Problem to work on:
Start at the first line of the material below and retype each line through the one containing "match (t.semOf o.sem).signalled", exactly.

Materials provided:
--------------------------------
-- ==== Sys2Proof/Machine/Sync.lean ====
section
/-! DEFINITION. Semaphores, events, barriers, YIELD and device-side launches (08, R217 to R221; 02, R31 to R39). -/

namespace Sys2Proof.Machine

/-! ## Semaphores (R217) -/

/-- SEMSIG: s[a] + amount under R34; on overflow the restart point follows the word. -/
def execSemsig (o : SemAmt) (s : State) : Host.Outcome State Fault Refusal :=
  s.runWord false fun env s =>
    let n : BitVec 16 := (sget env.s o.a).setWidth 16 + o.amt
    match s.task s.cur.core with
    | none => .wait s
    | some t =>
      if n = 0 then .done s
      else
        match (t.semOf o.sem).signalled n with
        | some x => .done (s.setTask s.cur.core (t.changeSem o.sem x))
        | none => .fault s { semFault s.cur.core o.sem 0 with after := true }

/-- SEMWAIT: the test of R32 with threshold s[a] + thr, made again after every change to the semaphore. What the signals stand for
has happened before it passes, and through a fence before what follows (R124, R379). -/
def execSemwait (o : SemThr) (s : State) : Host.Outcome State Fault Refusal :=
  s.runWord false fun env s =>
    let c := s.cur.core
    let thr : BitVec 8 := (sget env.s o.a).setWidth 8 + o.thr
    match s.task c with
    | none => .wait s
    | some t =>
      let x := t.strand .s
      if x.phase = .woken then .done (s.meetWait c .s o.sem)
      else
        match t.waitOn o.sem thr with
        | some t => .done ((s.setTask c t).meetWait c .s o.sem)
        | none => .wait (s.setTask c (t.setStrand .s { x with phase := .begun, waiting := some (o.sem, thr) }))

def execSemget (o : SemGetOp) (s : State) : Host.Outcome State Fault Refusal :=
  s.runWord false fun _ s =>
    .done (s.modTask s.cur.core fun t => t.sset o.d ((t.semOf o.sem).val.setWidth 64))

def execSemset (o : SemAmt) (s : State) : Host.Outcome State Fault Refusal :=
  s.runWord false fun env s =>
    let v : BitVec 16 := (sget env.s o.a).setWidth 16 + o.amt
    .done (s.modTask s.cur.core fun t => t.changeSem o.sem ⟨v, v.setWidth 8⟩)

/-! ## Events (R217, R218) -/

/-- The event a word names: (s[a] + imm) mod 256. -/
def eventOf (r : SMap Word) (o : EvOp) : Nat := ((sget r o.a).setWidth 8 + o.ev).toNat

/-- The context of the task that runs. (log 11 DEDUCED) -/
def State.ctxOf (s : State) : Option Nat := (s.task s.cur.core).bind (·.ctx)

/-- An access of a core's S strand to the event vector. -/
def evWho (c : Nat) : Who := { die := dieOf c, ctx := none, asid := 0, agent := some (.strand c .s) }
/-- The events of a context as a core's S strand reads them. -/
def State.eventsSeen (s : State) (c n : Nat) : Nat :=
  leNat ({ s with old := [] }.viewBytes (.strand c .s) (dieOf c) (s.ctx n).evaddr 32 32)
/-- An event word on the vector of its task's context: it waits where an earlier write is still to reach it, and faults where it is
lost (R112). A kernel core's task has no context and no event vector: it sets and clears nothing, and waits. (log 11 DEDUCED) -/
def State.eventWord (s : State) (o : EvOp) (none_ : State → Eff) (f : Nat → Nat → Nat → State → Eff) :
    Host.Outcome State Fault Refusal :=
  s.runWord false fun env s =>
    let c := s.cur.core
    match s.ctxOf with
    | none => none_ s
    | some n =>
      let a := (s.ctx n).evaddr
      if s.eventsLost n then .fault s { cause := .uncorrectableData, addr := BitVec.ofNat 56 a }
      else if s.atomHeld (dieOf c) a 32 then .wait s
      else f c n (eventOf env.s o) s

/-- EVSET: a release at module scope. -/
def execEvset (o : EvOp) (s : State) : Host.Outcome State Fault Refusal :=
  s.eventWord o .done fun c n e s =>
    .done (s.changeEvents { evWho c with rel := some .module } n fun v => some (v ||| 2 ^ e))

def execEvclr (o : EvOp) (s : State) : Host.Outcome State Fault Refusal :=
  s.eventWord o .done fun c n e s =>
    .done (s.changeEvents (evWho c) n fun v => some (if v.testBit e then v - 2 ^ e else v))

/-- EVWAIT: an acquire at module scope of the write that set the bit (R217, R218). -/
def execEvwait (o : EvOp) (s : State) : Host.Outcome State Fault Refusal :=
  s.eventWord o .wait fun c n e s =>
    if (s.eventsSeen c n).testBit e then
      .done ((s.noteRead (some (.strand c .s)) (dieOf c) (s.ctx n).evaddr 32 32 []).acquire (.strand c .s) .module)
    else .wait s

/-! ## Barriers (R37 to R39) -/

/-- The participants a level counts (R37). -/
def Task.barCount (t : Task) (level : Nat) : Nat :=
  match level with
  | 0 => teamSize (bits t.teaminfo 51 50)
  | 1 => bits t.domain 42 36
  | 2 => bits t.domain 50 43
  | _ => bits t.domain 63 51

def Barrier.count (b : Barrier) : Nat := b.arrived.length + b.remote.length

/-- Count an arrival of a task here or of another module's participant: the episode opens with the first, and is over when all have arrived. The number of the episode.
(log 28 DEDUCED) -/
def State.arriveAt (s : State) (level key die count : Nat) (who : Nat ⊕ BitVec 14) : State × Nat :=
  let same (b : Barrier) : Bool := b.level == level && b.key == key && b.die == die
  let b : Barrier := (s.barriers.find? same).getD ⟨level, key, die, s.episodes, [], []⟩
  let b := match who with
    | .inl u => { b with arrived := b.arrived ++ [u] }
    | .inr l => { b with remote := b.remote ++ [l] }
  let rest := s.barriers.filter fun x => !same x
  ({ s with
      barriers := if count ≤ b.count then rest else rest ++ [b]
      episodes := if b.episode = s.episodes then s.episodes + 1 else s.episodes }, b.episode)

/-- A signal at `issue` is applied at the arrival (02, R37) and not again. -/
def State.arriveSignal (s : State) (c : Nat) (e : Eng) (pc : Va) : State :=
  match s.cur.clauses.sig with
  | some g => if g.pt = .issue then s.ownSignal c e pc g [] else s
  | none => s
def State.dropIssueSignal (s : State) : State :=
  match s.cur.clauses.sig with
  | some g => if g.pt = .issue then { s with cur := { s.cur with clauses := { s.cur.clauses with sig := none } } } else s
  | none => s

/-- The scope of a barrier's level (R37). -/
def barScope (level : Nat) : Scope :=
  match level with
  | 0 => .team | 1 => .die | 2 => .module | _ => .domain

/-- BAR: an arrival is a release at the barrier's scope and its completion an acquire (R37, R124); the word completes when its
episode is over. (log 28 DEDUCED) -/
def State.bar (s : State) (level : Nat) : Host.Outcome State Fault Refusal :=
  s.runWord false fun env s =>
    let c := s.cur.core
    let a : Agent := .strand c .s
    let k := barScope level
    match s.task c with
    | none => .wait s
    | some t =>
      match (t.strand .s).phase with
      | .barred n => if s.openEpisode n then .wait s else .done (s.acquireNow a k).dropIssueSignal
      | _ =>
        if 0 < level && (!t.gridinfo.getLsbD 48 || t.barCount level = 0) then .fault s { cause := .barNotCoresident }
        else
          let die := if level = 1 then dieOf c else 0
          let (s, n) := (s.releaseNow a k).arriveAt level (s.barKey t level) die (t.barCount level) (.inl t.uid)
          let s := if level = 3 then
              { s with outbox := s.outbox ++ [.barArrive (t.domain.extractLsb' 0 32)
                (match t.ctx with
                 | some k => (s.ctx k).fid
                 | none => 0)] }
            else s
          if s.openEpisode n then
            let s := s.modTask c fun t => t.setStrand .s { t.strand .s with phase := .barred n }
            .wait (s.arriveSignal c env.eng env.pc)
          else .done (s.acquireNow a k)

def execBarTeam (s : State) : Host.Outcome State Fault Refusal := s.bar 0
def execBarDie (s : State) : Host.Outcome State Fault Refusal := s.bar 1
def execBarModule (s : State) : Host.Outcome State Fault Refusal := s.bar 2
/-- (log 28 DEDUCED) -/
def execBarDomain (s : State) : Host.Outcome State Fault Refusal := s.bar 3

/-! ## YIELD (R219) -/

/-- The task stops after its YIELD with every register live; the rest of its gang is asked to stop. -/
def State.yieldNow (s : State) (c : Nat) (tm : Team) : State :=
  let s := s.askGang tm
  s.modTask c fun t =>
    let x := t.strand .s
    { t with stopAt := some (x.epoch, x.path + 1), stopLive := none }

def execYield (s : State) : Host.Outcome State Fault Refusal :=
  s.runWord false fun _ s =>
    match (s.task s.cur.core).bind s.teamOf with
    | some tm => .done (if s.rivals tm then s.yieldNow s.cur.core tm else s)
    | none => .done s

/-! ## Device-side launches (R220, R221, R416) -/

/-- The pending launches of a die. (log 11 DEDUCED) -/
def State.pending (s : State) (die : Nat) : List PendLaunch := SMap.look [] s.launches die
/-- The state of a launch changes as its node does (R220). -/
def State.noteLaunch (s : State) (ctx : Nat) (h : BitVec 32) (st : Nat) : State :=
  { s with launchLog := s.launchLog.map fun x => if x.ctx == ctx && x.handle == h then { x with st := st } else x }

/-- A handle for a context's next launch: free, but for being none of those that LSTAT knows (R220). (log 12 DESIGN CHOICE) -/
def State.newHandle (s : State) (n : Nat) : BitVec 32 :=
  let fresh (h : BitVec 32) : Bool := !(s.launchLog.any fun x => x.ctx == n && x.handle == h)
  let h := Config.launchHandle n (SMap.look 0 s.launchHandle n)
  if fresh h then h else (((List.range 4097).map (BitVec.ofNat 32)).find? fresh).getD 0

/-- Post a record under a new handle; a context's 4,096 latest are known to LSTAT (R220). (log 12 DESIGN CHOICE) -/
def State.post (s : State) (die n queue uid : Nat) (r : BitVec 1024) : State × BitVec 32 :=
  let h := s.newHandle n
  let seq := SMap.look 0 s.launchHandle n
  let mine := s.launchLog.filter fun x => x.ctx == n
  let log := if mine.length < 4096 then s.launchLog
    else match mine.head? with
      | some old => s.launchLog.erase old
      | none => s.launchLog
  ({ s with
      launches := SMap.put [] s.launches die (s.pending die ++ [⟨n, h, r, queue, uid, seq, !s.ctxValid n⟩])
      launchLog := log ++ [⟨n, h, 0⟩]
      launchHandle := SMap.put 0 s.launchHandle n (seq + 1) }, h)

/-- LAUNCH (R220, R221, R416): the record is read whole, as an acquire at module scope, before it is posted; the word is a release
at module scope. A task of no context has no quota. (log 11 DEDUCED, 12 DESIGN CHOICE) -/
def execLaunch (o : RI) (s : State) : Host.Outcome State Fault Refusal :=
  s.runWord false fun env s =>
    let c := s.cur.core
    let a : Agent := .strand c .s
    let va := memAddr env.s o.a o.imm
    let give (s : State) (v : Word) : Eff := .done (s.modTask c fun t => t.sset o.d v)
    if va % 128 != 0 then give s 3
    else
      match s.task c with
      | none => .wait s
      | some t =>
        match s.readNat (t.whoAs c .s) va 128 with
        | (s, .error e) => Eff.ofStop s e
        | (s, .ok r) =>
          let s := (s.acquire a .module).releaseNow a .module
          match t.ctx with
          | none => give s 2
          | some n =>
            let used := ((s.pending 0 ++ s.pending 1).filter fun x => x.ctx == n).length
            if s.ctxBroken n then .fault s { cause := .reservedField }
            else if 1024 ≤ (s.pending (dieOf c)).length then give s 1
            else if (s.ctx n).lquota ≤ used then give s 2
            else
              let q := match s.node t.node with
                | some k => k.queue
                | none => 0
              let (s, h) := s.post (dieOf c) n q t.uid (BitVec.ofNat 1024 r)
              give s (h ++ 0#32)

/-- LSTAT: an answer that the launch has completed is an acquire at module scope (R221). (log 12 DESIGN CHOICE) -/
def execLstat (o : R2) (s : State) : Host.Outcome State Fault Refusal :=
  s.runWord false fun env s =>
    let h : BitVec 32 := (sget env.s o.a).setWidth 32
    let st := match s.ctxOf with
      | some n => match s.launchLog.find? fun x => x.ctx == n && x.handle == h with
        | some x => x.st
        | none => 4
      | none => 4
    let s := if st = 2 || st = 3 then s.acquireNow (.strand s.cur.core .s) .module else s
    .done (s.modTask s.cur.core fun t => t.sset o.d (BitVec.ofNat 64 st))

end Sys2Proof.Machine
end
--------------------------------
Written response:
-- ==== Sys2Proof/Machine/Sync.lean ====
section
/-! DEFINITION. Semaphores, events, barriers, YIELD and device-side launches (08, R217 to R221; 02, R31 to R39). -/

namespace Sys2Proof.Machine

/-! ## Semaphores (R217) -/

/-- SEMSIG: s[a] + amount under R34; on overflow the restart point follows the word. -/
def execSemsig (o : SemAmt) (s : State) : Host.Outcome State Fault Refusal :=
  s.runWord false fun env s =>
    let n : BitVec 16 := (sget env.s o.a).setWidth 16 + o.amt
    match s.task s.cur.core with
    | none => .wait s
    | some t =>
      if n = 0 then .done s
      else
        match (t.semOf o.sem).signalled n with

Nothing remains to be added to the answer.